> PROBLEM:
Both the line containing "theorem test_decode_clrst : decode" and the line containing "0 (log 3). -/" belong to the span. Output exactly that span from the listing below, and nothing outside it.

> THE DATA:
-- ==== Sys2Proof/Tests/Slice0.lean ====
section
/-! SUPPORT. Tests of one step or one operation each, with expected values from spec/95_test_vectors.md (its row is named in
the docstring) or written out from an encoding rule, and a witness for the hypotheses of each statement for the provers. -/

open Sys2Proof Sys2Proof.Machine

namespace Sys2Proof.Tests

-- The proofs run one after another: each waits for the kernel, and side by side they would take a thread each.
set_option Elab.async false

/-! ## Small states -/

/-- IDLE with the base configuration of 95_test_vectors.md section 3 and a window. -/
def idleBase (w : Word) : State :=
  { State.reset with
    cfgSps := 2, cfgRolloff := 0x3FF0000000000000, cfgWindow := w, cfgFreqThr := 0x3FE0000000000000,
    cfgPhaseThr := 0x3FE0000000000000 }

/-- The session that START begins from it. -/
def runBase (w : Word) : State := beginSession 1 [0x3FF0000000000000] (idleBase w)

/-- A state with one command waiting. -/
def issue (c : Command) (s : State) : State := { s with port := [.command c] }

/-- An outcome goes on in a given state. -/
def goesTo (o : Host.Outcome State Fault Refusal) (t : State) : Bool :=
  match o with
  | .next u => decide (u = t)
  | .fault _ => false
  | .refused _ => false

theorem eq_next_of_goesTo {o : Host.Outcome State Fault Refusal} {t : State} (h : goesTo o t = true) : o = .next t := by
  unfold goesTo at h
  split at h
  · rw [of_decide_eq_true h]
  · cases h
  · cases h

/-- An outcome goes on. -/
def goesOn (o : Host.Outcome State Fault Refusal) : Bool :=
  match o with
  | .next _ => true
  | .fault _ => false
  | .refused _ => false

theorem exists_next_of_goesOn {o : Host.Outcome State Fault Refusal} (h : goesOn o = true) : ∃ t, o = .next t := by
  unfold goesOn at h
  split at h
  · exact ⟨_, rfl⟩
  · cases h
  · cases h

/-- What an instruction answers. -/
def answer (i : Instr) (s : State) : Option Response := (after i s).response

/-! ## The static checks -/

theorem test_wf_reserved_opcode : (Command.mk 0x70000000 0 0).opAssigned = false := by decide
theorem test_wf_reserved_bits : (Command.mk 0x20800001 2 0).rsvdClear = false := by decide
theorem test_wf_stray_register : (Command.mk 0x40100000 0 0).regAllowed = false := by decide
theorem test_wf_command : (Command.mk 0x31700000 0 0).wf = true ∧ (Command.mk 0x70000000 0 0).wf = false := by decide
theorem test_wf_unmapped : (Instr.rdreg 0x02).regMapped = false ∧ (Instr.cfgw 0x20 5).regMapped = false := by decide
theorem test_wf_read_only : (Instr.cfgw 0x15 3).regWritable = false ∧ (Instr.cfgw 0x15 3).wf = false := by decide

/-! ## Decoding. The bits are those of 30_encoding.md R81: OP 31:28, REG 27:20, RSVD 19:0. -/

theorem test_decode_nop : decode ⟨0b0000_00000000_00000000000000000000, 0, 0⟩ = .ok .nop := by decide
theorem test_decode_srst : decode ⟨0b0001_00000000_00000000000000000000, 0, 0⟩ = .ok .srst := by decide
theorem test_decode_cfgw : decode ⟨0b0010_00001011_00000000000000000000, 7, 0⟩ = .ok (.cfgw 0x0B 7) := by decide
theorem test_decode_rdreg : decode ⟨0b0011_00010101_00000000000000000000, 0, 0⟩ = .ok (.rdreg 0x15) := by decide
theorem test_decode_start : decode ⟨0b0100_00000000_00000000000000000000, 0, 0⟩ = .ok .start := by decide
theorem test_decode_proc : decode ⟨0b0101_00000000_00000000000000000000, 3, 5⟩ = .ok (.proc 3 5) := by decide
theorem test_decode_clrst : decode ⟨0b0110_00000000_00000000000000000000, 0, 0⟩ = .ok .clrst := by decide
theorem test_decode_top_opcode : decode ⟨0xF0000000, 0, 0⟩ = .error .reservedOpcode := by decide
theorem test_decode_top_reserved_bit : decode ⟨0x50080000, 0, 0⟩ = .error .reservedBits := by decide
theorem test_decode_top_register_bit : decode ⟨0x58000000, 0, 0⟩ = .error .strayRegister := by decide

/-- The table's view: the second word's lowest bit is bit 32, and bits at or above `nbits` are 0 (log 3). -/
theorem test_decode_table_word :
    decodeTableWord 32 0x31500000 = some (.rdreg 0x15) ∧ decodeTableWord 32 0x70000000 = none ∧
    decodeTableWord 160 (0x50000000 + 3 * 2 ^ 32 + 5 * 2 ^ 96) = some (.proc 3 5) ∧
    decodeTableWord 32 (0x50000000 + 3 * 2 ^ 32) = some (.proc 0 0) := by decide

/-- A table word runs as the first instruction after reset: RDREG NTAPS answers 0. -/
theorem test_fetch_word :
    (stateOr State.reset (step (State.reset.withFetchWord 32 0x31500000))).response = some ⟨0, 0, 0⟩ ∧
    (stateOr State.reset (step (State.reset.withFetchWord 32 0x70000000))).response = some ⟨1, 0, 0⟩ := by decide +kernel

/-- A line of 95_test_vectors.md P3 assembles to its words; `0.1` is 0x3FB999999999999A (P4). -/
theorem test_assemble :
    asmProgram ["PROC -1.0, -0.0  ; comment", "RDCOEF 2", "", "CFGW FREQ_THR, 0.1"] =
      some [⟨0x50000000, 0xBFF0000000000000, 0x8000000000000000⟩, ⟨0x21600000, 2, 0⟩, ⟨0x31700000, 0, 0⟩,
        ⟨0x20C00000, 0x3FB999999999999A, 0⟩] := by decide +kernel

/-! ## Commands: rows of 95_test_vectors.md 2.10 and calls of its programs -/

/-- H1. -/
theorem test_nop : exec .nop (runBase 1) = .next (answeredWith 0 0 (runBase 1)) :=
  eq_next_of_goesTo (by decide +kernel)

> SOLUTION:
theorem test_decode_clrst : decode ⟨0b0110_00000000_00000000000000000000, 0, 0⟩ = .ok .clrst := by decide
theorem test_decode_top_opcode : decode ⟨0xF0000000, 0, 0⟩ = .error .reservedOpcode := by decide
theorem test_decode_top_reserved_bit : decode ⟨0x50080000, 0, 0⟩ = .error .reservedBits := by decide
theorem test_decode_top_register_bit : decode ⟨0x58000000, 0, 0⟩ = .error .strayRegister := by decide

/-- The table's view: the second word's lowest bit is bit 32, and bits at or above `nbits` are 0 (log 3). -/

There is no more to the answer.